*Work item:* Below are the entries. Set down exactly the line containing "drank : BitVec 6" and each line after it.

[Stored items]
╭──
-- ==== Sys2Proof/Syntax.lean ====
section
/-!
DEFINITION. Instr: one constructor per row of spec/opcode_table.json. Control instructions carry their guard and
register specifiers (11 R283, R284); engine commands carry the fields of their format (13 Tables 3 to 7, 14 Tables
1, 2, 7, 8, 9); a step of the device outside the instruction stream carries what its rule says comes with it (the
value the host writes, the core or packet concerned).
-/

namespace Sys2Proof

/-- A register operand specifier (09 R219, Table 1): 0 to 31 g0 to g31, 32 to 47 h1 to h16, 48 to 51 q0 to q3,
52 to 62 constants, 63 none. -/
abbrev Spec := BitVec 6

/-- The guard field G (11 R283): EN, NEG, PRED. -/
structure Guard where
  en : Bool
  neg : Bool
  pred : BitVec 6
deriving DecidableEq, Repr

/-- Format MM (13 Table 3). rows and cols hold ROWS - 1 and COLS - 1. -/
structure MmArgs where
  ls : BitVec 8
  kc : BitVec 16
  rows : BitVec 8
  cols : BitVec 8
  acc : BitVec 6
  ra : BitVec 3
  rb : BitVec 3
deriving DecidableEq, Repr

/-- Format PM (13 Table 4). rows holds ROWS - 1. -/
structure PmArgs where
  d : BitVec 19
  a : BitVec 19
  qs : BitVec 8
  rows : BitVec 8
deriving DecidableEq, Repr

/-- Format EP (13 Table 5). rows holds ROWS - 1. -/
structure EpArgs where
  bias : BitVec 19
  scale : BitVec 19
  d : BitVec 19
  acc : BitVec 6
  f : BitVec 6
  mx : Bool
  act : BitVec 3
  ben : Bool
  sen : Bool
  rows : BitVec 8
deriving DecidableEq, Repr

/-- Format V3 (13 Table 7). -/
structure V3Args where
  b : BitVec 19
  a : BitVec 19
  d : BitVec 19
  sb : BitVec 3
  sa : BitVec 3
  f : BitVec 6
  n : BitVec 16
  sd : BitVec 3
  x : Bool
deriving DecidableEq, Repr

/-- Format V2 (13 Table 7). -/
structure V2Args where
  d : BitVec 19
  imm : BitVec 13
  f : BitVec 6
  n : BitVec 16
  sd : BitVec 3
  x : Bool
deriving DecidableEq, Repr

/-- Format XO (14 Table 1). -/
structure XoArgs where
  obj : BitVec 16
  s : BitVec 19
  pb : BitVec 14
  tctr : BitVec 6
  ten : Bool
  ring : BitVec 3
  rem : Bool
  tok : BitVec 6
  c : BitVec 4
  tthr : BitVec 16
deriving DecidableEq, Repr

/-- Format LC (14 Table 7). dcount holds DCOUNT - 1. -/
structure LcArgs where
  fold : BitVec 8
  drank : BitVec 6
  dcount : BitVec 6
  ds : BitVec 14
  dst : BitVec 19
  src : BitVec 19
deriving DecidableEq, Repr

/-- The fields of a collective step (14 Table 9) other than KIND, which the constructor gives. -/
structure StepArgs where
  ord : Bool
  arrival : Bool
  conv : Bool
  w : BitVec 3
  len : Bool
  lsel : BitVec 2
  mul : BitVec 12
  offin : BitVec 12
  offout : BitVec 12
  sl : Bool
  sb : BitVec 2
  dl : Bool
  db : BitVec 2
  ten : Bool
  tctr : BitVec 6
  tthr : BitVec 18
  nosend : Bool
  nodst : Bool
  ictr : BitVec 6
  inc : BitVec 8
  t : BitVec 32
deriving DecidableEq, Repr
╰──
*Reply to the task:*
  drank : BitVec 6
  dcount : BitVec 6
  ds : BitVec 14
  dst : BitVec 19
  src : BitVec 19
deriving DecidableEq, Repr

/-- The fields of a collective step (14 Table 9) other than KIND, which the constructor gives. -/
structure StepArgs where
  ord : Bool
  arrival : Bool
  conv : Bool
  w : BitVec 3
  len : Bool
  lsel : BitVec 2
  mul : BitVec 12
  offin : BitVec 12
  offout : BitVec 12
  sl : Bool
  sb : BitVec 2
  dl : Bool
  db : BitVec 2
  ten : Bool
  tctr : BitVec 6
  tthr : BitVec 18
  nosend : Bool
  nodst : Bool
  ictr : BitVec 6
  inc : BitVec 8
  t : BitVec 32
deriving DecidableEq, Repr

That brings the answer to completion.